__ACTIVITY__.
State how many lines of the data contain the word "alertCauses", and write nothing besides the number.

__DATA EXTRACTS__.
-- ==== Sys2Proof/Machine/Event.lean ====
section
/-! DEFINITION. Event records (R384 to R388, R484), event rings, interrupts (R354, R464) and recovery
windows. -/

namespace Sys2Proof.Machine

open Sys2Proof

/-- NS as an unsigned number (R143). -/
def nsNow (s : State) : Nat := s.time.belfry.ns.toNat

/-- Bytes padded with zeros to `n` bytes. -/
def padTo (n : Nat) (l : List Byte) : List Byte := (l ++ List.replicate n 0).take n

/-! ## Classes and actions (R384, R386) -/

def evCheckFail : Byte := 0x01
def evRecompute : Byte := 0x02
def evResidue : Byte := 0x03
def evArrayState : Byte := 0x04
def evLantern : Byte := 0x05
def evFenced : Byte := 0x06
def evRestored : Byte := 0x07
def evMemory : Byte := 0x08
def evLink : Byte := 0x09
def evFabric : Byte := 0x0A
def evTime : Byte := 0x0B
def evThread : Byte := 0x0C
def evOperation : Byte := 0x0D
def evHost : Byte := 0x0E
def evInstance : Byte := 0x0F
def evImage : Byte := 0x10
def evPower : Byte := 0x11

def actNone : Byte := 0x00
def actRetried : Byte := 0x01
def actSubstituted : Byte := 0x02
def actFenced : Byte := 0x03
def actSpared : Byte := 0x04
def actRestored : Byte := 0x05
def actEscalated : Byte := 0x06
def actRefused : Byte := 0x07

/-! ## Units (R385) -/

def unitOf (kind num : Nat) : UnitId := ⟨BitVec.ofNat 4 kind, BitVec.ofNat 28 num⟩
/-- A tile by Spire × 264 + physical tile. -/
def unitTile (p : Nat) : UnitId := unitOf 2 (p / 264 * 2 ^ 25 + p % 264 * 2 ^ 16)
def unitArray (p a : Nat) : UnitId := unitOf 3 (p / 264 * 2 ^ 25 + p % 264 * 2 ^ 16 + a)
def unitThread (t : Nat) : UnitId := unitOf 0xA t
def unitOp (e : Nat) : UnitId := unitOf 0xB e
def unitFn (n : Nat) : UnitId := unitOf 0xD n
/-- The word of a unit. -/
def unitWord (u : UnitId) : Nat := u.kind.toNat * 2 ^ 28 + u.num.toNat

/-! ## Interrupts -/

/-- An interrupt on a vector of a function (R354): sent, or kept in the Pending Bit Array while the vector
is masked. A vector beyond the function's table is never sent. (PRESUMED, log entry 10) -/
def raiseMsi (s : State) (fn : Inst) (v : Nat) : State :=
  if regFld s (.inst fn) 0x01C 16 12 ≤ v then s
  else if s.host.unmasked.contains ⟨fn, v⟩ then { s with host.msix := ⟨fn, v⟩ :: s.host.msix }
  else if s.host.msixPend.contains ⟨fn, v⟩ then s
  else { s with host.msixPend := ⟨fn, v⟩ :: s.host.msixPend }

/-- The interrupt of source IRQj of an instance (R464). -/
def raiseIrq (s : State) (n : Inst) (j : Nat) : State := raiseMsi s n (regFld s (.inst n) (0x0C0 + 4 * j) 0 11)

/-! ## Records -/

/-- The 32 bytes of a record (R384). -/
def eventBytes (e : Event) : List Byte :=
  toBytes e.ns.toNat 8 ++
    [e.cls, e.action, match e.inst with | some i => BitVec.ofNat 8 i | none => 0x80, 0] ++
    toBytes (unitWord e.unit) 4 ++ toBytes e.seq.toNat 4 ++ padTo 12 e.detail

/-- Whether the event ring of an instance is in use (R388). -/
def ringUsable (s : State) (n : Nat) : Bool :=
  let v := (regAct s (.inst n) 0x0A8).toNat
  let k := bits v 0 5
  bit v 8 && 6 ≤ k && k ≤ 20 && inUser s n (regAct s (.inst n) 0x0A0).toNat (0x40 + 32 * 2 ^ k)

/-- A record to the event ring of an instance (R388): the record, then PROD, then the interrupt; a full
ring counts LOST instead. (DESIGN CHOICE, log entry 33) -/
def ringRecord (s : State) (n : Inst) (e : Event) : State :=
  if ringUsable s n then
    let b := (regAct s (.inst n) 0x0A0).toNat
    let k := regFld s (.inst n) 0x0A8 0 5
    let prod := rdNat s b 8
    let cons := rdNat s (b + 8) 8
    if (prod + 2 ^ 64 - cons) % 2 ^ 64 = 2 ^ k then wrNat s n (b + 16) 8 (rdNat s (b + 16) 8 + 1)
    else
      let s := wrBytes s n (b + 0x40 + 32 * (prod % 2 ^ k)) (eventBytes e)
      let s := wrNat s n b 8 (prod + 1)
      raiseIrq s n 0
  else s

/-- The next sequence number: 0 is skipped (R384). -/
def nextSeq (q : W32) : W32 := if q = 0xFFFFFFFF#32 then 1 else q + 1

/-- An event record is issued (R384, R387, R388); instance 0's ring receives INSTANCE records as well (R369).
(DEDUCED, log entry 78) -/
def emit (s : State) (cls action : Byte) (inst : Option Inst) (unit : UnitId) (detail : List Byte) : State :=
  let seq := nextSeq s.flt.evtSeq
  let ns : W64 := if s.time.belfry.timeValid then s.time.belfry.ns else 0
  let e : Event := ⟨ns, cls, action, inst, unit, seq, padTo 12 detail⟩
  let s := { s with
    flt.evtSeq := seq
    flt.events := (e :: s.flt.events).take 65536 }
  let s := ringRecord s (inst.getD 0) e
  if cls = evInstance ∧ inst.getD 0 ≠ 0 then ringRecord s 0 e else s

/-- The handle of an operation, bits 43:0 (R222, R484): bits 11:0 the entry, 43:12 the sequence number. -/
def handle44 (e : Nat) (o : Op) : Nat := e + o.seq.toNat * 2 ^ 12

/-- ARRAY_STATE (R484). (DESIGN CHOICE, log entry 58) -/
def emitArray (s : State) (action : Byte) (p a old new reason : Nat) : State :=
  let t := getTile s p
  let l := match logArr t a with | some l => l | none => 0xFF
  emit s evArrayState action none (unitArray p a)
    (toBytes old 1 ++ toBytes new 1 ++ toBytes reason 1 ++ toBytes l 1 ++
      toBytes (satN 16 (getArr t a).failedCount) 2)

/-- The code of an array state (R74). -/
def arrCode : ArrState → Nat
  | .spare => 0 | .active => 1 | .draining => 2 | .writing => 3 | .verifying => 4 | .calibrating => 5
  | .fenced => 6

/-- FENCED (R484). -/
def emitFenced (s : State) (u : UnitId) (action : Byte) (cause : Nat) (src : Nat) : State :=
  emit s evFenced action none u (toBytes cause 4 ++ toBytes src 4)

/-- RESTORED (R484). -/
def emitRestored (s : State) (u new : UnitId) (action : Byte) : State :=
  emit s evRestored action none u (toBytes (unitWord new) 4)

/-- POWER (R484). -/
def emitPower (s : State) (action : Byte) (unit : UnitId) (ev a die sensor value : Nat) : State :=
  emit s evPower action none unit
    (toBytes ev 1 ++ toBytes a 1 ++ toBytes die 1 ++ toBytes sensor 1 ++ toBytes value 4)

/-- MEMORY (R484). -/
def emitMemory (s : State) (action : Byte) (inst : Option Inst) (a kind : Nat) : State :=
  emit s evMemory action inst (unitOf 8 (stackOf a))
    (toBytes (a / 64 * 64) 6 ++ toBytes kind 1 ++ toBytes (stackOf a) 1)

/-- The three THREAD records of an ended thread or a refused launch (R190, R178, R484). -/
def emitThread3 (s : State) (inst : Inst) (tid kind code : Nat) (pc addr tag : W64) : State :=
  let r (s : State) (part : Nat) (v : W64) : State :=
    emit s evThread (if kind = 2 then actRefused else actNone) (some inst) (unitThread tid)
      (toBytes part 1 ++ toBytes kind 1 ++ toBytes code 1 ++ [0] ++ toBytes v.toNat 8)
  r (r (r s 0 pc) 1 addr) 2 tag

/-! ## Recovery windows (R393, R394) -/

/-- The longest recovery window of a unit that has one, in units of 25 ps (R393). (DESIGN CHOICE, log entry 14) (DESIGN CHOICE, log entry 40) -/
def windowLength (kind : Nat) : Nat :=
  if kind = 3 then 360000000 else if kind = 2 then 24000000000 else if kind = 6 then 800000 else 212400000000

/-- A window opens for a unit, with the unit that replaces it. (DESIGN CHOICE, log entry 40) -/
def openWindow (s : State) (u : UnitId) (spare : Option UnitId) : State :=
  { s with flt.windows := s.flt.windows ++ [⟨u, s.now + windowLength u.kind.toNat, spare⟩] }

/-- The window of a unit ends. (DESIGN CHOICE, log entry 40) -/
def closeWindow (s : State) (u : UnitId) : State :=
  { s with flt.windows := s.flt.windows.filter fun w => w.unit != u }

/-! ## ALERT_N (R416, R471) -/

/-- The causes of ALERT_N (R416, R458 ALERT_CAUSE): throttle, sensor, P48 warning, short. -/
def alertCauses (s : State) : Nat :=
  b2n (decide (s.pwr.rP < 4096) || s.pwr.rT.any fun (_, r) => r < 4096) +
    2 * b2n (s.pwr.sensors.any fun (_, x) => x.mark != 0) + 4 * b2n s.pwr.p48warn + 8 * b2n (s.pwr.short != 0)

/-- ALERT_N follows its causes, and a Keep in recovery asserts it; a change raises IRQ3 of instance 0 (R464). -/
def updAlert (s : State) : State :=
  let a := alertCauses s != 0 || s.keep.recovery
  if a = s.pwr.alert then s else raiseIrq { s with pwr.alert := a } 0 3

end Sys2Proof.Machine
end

__ANSWER BOX__.
2